theorem execProgramChunk_touches {a0 : _} {a1 : _} {a2 : _} {t : State} (h : (@execProgramChunk a0 a1 a2) = .next t) : Touches { regs := true, beat := true, lcp := true, rt := true, rtY := true, rtZ := true, pair := true } a2 t := by
  unfold execProgramChunk at h
  injection h with h
  subst h
  refine Touches.comp ?_ (servedTracked_touches ?_ rfl)
  · exact Touches.refl _
  · intro v0 v1
    refine Touches.trans ?_ programChunkBody_touches rfl
    exact Touches.refl _

theorem shadowStartApply_touches {a0 : _} : Touches { regs := true, pair := true } a0 (@shadowStartApply a0).st := by
  unfold shadowStartApply
  split
  · rename_i v0 v1 v2 v3
    dsimp only
    exact Touches.refl _
  · rename_i v4 v5
    dsimp only
    refine Touches.trans ?_ Touches.put rfl
    refine Touches.mkUpd ?_ (by simp only [State.without, cond_true, cond_false])
    exact Touches.refl _

theorem execShadowStart_touches {a0 : _} {a1 : _} {t : State} (h : (@execShadowStart a0 a1) = .next t) : Touches { regs := true, beat := true, lcp := true } a1 t := by
  unfold execShadowStart at h
  injection h with h
  subst h
  refine Touches.trans ?_ queued_touches rfl
  exact Touches.refl _

theorem State.runBegins_touches {a0 : _} : Touches { regs := true, pair := true } a0 (@State.runBegins a0) := by
  unfold State.runBegins
  dsimp only
  iterate 8 refine Touches.trans ?_ Touches.put rfl
  refine Touches.mkUpd ?_ (by simp only [State.without, cond_true, cond_false])
  exact Touches.refl _

theorem State.shadowRunStart_touches {a0 : _} : Touches { regs := true, ev := true, lcp := true, jr := true, units := true, rt := true, loops := true, pair := true } a0 (@State.shadowRunStart a0) := by
  unfold State.shadowRunStart
  refine Touches.ite ?_ ?_
  · refine Touches.ite ?_ ?_
    · exact Touches.refl _
    · refine Touches.ite ?_ ?_
      · refine Touches.mkUpd ?_ (by simp only [State.without, cond_true, cond_false])
        exact Touches.refl _
      · dsimp only
        refine Touches.mkUpd ?_ (by simp only [State.without, cond_true, cond_false])
        refine Touches.trans ?_ State.runBegins_touches rfl
        exact Touches.refl _
  · split
    · rename_i v0 v1
      exact Touches.refl _
    · rename_i v2 v3 v4
      refine Touches.ite ?_ ?_
      · exact Touches.refl _
      · dsimp only
        refine Touches.trans ?_ State.showLeds_touches rfl
        refine Touches.trans ?_ State.setMode_touches rfl
        refine Touches.mkUpd ?_ (by simp only [State.without, cond_true, cond_false])
        refine Touches.trans ?_ State.mapInto_touches rfl
        refine Touches.trans ?_ State.runBegins_touches rfl
        exact Touches.refl _

theorem execShadowRunStart_touches {a0 : _} {a1 : _} {t : State} (h : (@execShadowRunStart a0 a1) = .next t) : Touches { regs := true, ev := true, lcp := true, jr := true, units := true, rt := true, loops := true, pair := true } a1 t := by
  unfold execShadowRunStart at h
  injection h with h
  subst h
  refine Touches.ite ?_ ?_
  · refine Touches.trans ?_ State.shadowRunStart_touches rfl
    exact Touches.refl _
  · exact Touches.refl _

theorem State.showCmp_touches {a0 : _} : Touches { regs := true } a0 (@State.showCmp a0) := by
  unfold State.showCmp
  dsimp only
  iterate 3 refine Touches.trans ?_ Touches.put rfl
  exact Touches.refl _

theorem State.noteDiff_touches {a0 : _} {a1 : _} {a2 : _} {a3 : _} {a4 : _} : Touches { regs := true, free := true, ev := true, pair := true } a0 (@State.noteDiff a0 a1 a2 a3 a4) := by
  unfold State.noteDiff
  split
  · rename_i v0 v1 v2 v3
    split
    · rename_i v4 v5 v6
      dsimp only
      refine Touches.mkUpd ?_ (by simp only [State.without, cond_true, cond_false])
      refine Touches.ofSnd v3 ?_
      split
      · rename_i v7 v8 v9
        dsimp only
        exact Touches.refl _
      · rename_i v10 v11
        refine Touches.trans ?_ State.fresh_touches rfl
        exact Touches.refl _
    · rename_i v12 v13
      dsimp only
      refine Touches.ite ?_ ?_
      · refine Touches.mkUpd ?_ (by simp only [State.without, cond_true, cond_false])
        refine Touches.ofSnd v3 ?_
        split
        · rename_i v14 v15 v16
          dsimp only
          exact Touches.refl _
        · rename_i v17 v18
          refine Touches.trans ?_ State.fresh_touches rfl
          exact Touches.refl _
      · refine Touches.trans ?_ State.raise_touches rfl
        refine Touches.mkUpd ?_ (by simp only [State.without, cond_true, cond_false])
        refine Touches.ofSnd v3 ?_
        split
        · rename_i v19 v20 v21
          dsimp only
          exact Touches.refl _
        · rename_i v22 v23
          refine Touches.trans ?_ State.fresh_touches rfl
          exact Touches.refl _

theorem State.shadowCompare_touches {a0 : _} {a1 : _} : Touches { regs := true, free := true, ev := true, pair := true } a0 (@State.shadowCompare a0 a1) := by
  unfold State.shadowCompare
  dsimp only
  refine Touches.ite ?_ ?_
  · exact Touches.refl _
  · refine Touches.ite ?_ ?_
    · exact Touches.refl _
    · refine Touches.trans ?_ State.showCmp_touches rfl
      refine Touches.foldl ?_ (fun v0 v1 => ?_)
      · refine Touches.trans ?_ Touches.peak rfl
        refine Touches.trans ?_ Touches.inc rfl
        refine Touches.trans ?_ Touches.put rfl
        exact Touches.refl _
      · refine Touches.trans ?_ State.noteDiff_touches rfl
        exact Touches.refl _

theorem execShadowCompare_touches {a0 : _} {a1 : _} {t : State} (h : (@execShadowCompare a0 a1) = .next t) : Touches { regs := true, free := true, ev := true, pair := true } a1 t := by
  unfold execShadowCompare at h
  injection h with h
  subst h
  refine Touches.trans ?_ State.shadowCompare_touches rfl
  exact Touches.refl _

theorem shadowGetBody_touches {a0 : _} {a1 : _} {a2 : _} : Touches { regs := true, pair := true } a2 (@shadowGetBody a0 a1 a2).st := by
  unfold shadowGetBody
  dsimp only
  refine Touches.ite ?_ ?_
  · refine Touches.mkUpd ?_ (by simp only [State.without, cond_true, cond_false])
    exact Touches.refl _
  · refine Touches.trans ?_ State.showCmp_touches rfl
    refine Touches.mkUpd ?_ (by simp only [State.without, cond_true, cond_false])
    exact Touches.refl _

theorem execShadowCompareGet_touches {a0 : _} {a1 : _} {t : State} (h : (@execShadowCompareGet a0 a1) = .next t) : Touches { regs := true, beat := true, lcp := true, pair := true } a1 t := by
  unfold execShadowCompareGet at h
  injection h with h
  subst h
  refine Touches.comp ?_ (served_touches ?_ rfl)
  · exact Touches.refl _
  · intro v0 v1
    refine Touches.trans ?_ shadowGetBody_touches rfl
    exact Touches.refl _

theorem State.promoteCluster_touches {a0 : _} {a1 : _} : Touches { regs := true, rt := true, loops := true } a0 (@State.promoteCluster a0 a1) := by
  unfold State.promoteCluster
  split
  · rename_i v0 v1
    exact Touches.refl _
  · rename_i v2 v3 v4
    dsimp only
    refine Touches.trans ?_ State.showRuntime_touches rfl
    refine Touches.mkUpd ?_ (by simp only [State.without, cond_true, cond_false])
    refine Touches.trans ?_ State.coldCluster_touches rfl
    refine Touches.trans ?_ State.loadProgram_touches rfl
    refine Touches.mkUpd ?_ (by simp only [State.without, cond_true, cond_false])
    refine Touches.trans ?_ State.dropCycles_touches rfl
    exact Touches.refl _

theorem State.promoteOwn_touches {a0 : _} {a1 : _} : Touches { regs := true, ev := true, lcp := true, jr := true, rt := true, loops := true } a0 (@State.promoteOwn a0 a1) := by
  unfold State.promoteOwn
  split
  · rename_i v0 v1
    exact Touches.refl _
  · rename_i v2 v3 v4
    dsimp only
    refine Touches.trans ?_ Touches.put rfl
    refine Touches.mkUpd ?_ (by simp only [State.without, cond_true, cond_false])
    refine Touches.trans ?_ State.restartProgram_touches rfl
    refine Touches.trans ?_ State.journalLoad_touches rfl
    refine Touches.trans ?_ State.loadProgram_touches rfl
    refine Touches.trans ?_ State.purgeCoeffs_touches rfl
    refine Touches.mkUpd ?_ (by simp only [State.without, cond_true, cond_false])
    refine Touches.trans ?_ State.dropCycles_touches rfl
    exact Touches.refl _

theorem promoteApply_touches {a0 : _} {a1 : _} {a2 : _} : Touches { regs := true, beat := true, ev := true, lcp := true, jr := true, rt := true, rtY := true, rtZ := true, loops := true, pair := true, sec := true, triad := true } a2 (@promoteApply a0 a1 a2).st := by
  unfold promoteApply
  split
  · rename_i v0 v1 v2 v3
    dsimp only
    exact Touches.refl _
  · rename_i v4 v5
    dsimp only
    refine Touches.iteSt ?_ ?_
    · dsimp only
      refine Touches.trans ?_ State.showRuntime_touches rfl
      refine Touches.trans ?_ State.raise_touches rfl
      refine Touches.comp ?_ (State.onCluster_touches ?_ rfl)
      · refine Touches.comp ?_ (State.onCluster_touches ?_ rfl)
        · refine Touches.trans ?_ State.promoteOwn_touches rfl
          refine Touches.trans ?_ State.auditBy_touches rfl
          exact Touches.refl _
        · intro v6
          refine Touches.trans ?_ State.promoteCluster_touches rfl
          exact Touches.refl _
      · intro v7
        refine Touches.trans ?_ State.promoteCluster_touches rfl
        exact Touches.refl _
    · dsimp only
      refine Touches.mkUpd ?_ (by simp only [State.without, cond_true, cond_false])
      refine Touches.trans ?_ State.auditBy_touches rfl
      exact Touches.refl _

theorem execPromote_touches {a0 : _} {a1 : _} {t : State} (h : (@execPromote a0 a1) = .next t) : Touches { regs := true, beat := true, lcp := true } a1 t := by
  unfold execPromote at h
  injection h with h
  subst h
  refine Touches.trans ?_ queued_touches rfl
  exact Touches.refl _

# Task
Word for word, reproduce the lines of the listing from the first one through the line containing "iterate 8 refine", and no more.

# Solution
theorem execProgramChunk_touches {a0 : _} {a1 : _} {a2 : _} {t : State} (h : (@execProgramChunk a0 a1 a2) = .next t) : Touches { regs := true, beat := true, lcp := true, rt := true, rtY := true, rtZ := true, pair := true } a2 t := by
  unfold execProgramChunk at h
  injection h with h
  subst h
  refine Touches.comp ?_ (servedTracked_touches ?_ rfl)
  · exact Touches.refl _
  · intro v0 v1
    refine Touches.trans ?_ programChunkBody_touches rfl
    exact Touches.refl _

theorem shadowStartApply_touches {a0 : _} : Touches { regs := true, pair := true } a0 (@shadowStartApply a0).st := by
  unfold shadowStartApply
  split
  · rename_i v0 v1 v2 v3
    dsimp only
    exact Touches.refl _
  · rename_i v4 v5
    dsimp only
    refine Touches.trans ?_ Touches.put rfl
    refine Touches.mkUpd ?_ (by simp only [State.without, cond_true, cond_false])
    exact Touches.refl _

theorem execShadowStart_touches {a0 : _} {a1 : _} {t : State} (h : (@execShadowStart a0 a1) = .next t) : Touches { regs := true, beat := true, lcp := true } a1 t := by
  unfold execShadowStart at h
  injection h with h
  subst h
  refine Touches.trans ?_ queued_touches rfl
  exact Touches.refl _

theorem State.runBegins_touches {a0 : _} : Touches { regs := true, pair := true } a0 (@State.runBegins a0) := by
  unfold State.runBegins
  dsimp only
  iterate 8 refine Touches.trans ?_ Touches.put rfl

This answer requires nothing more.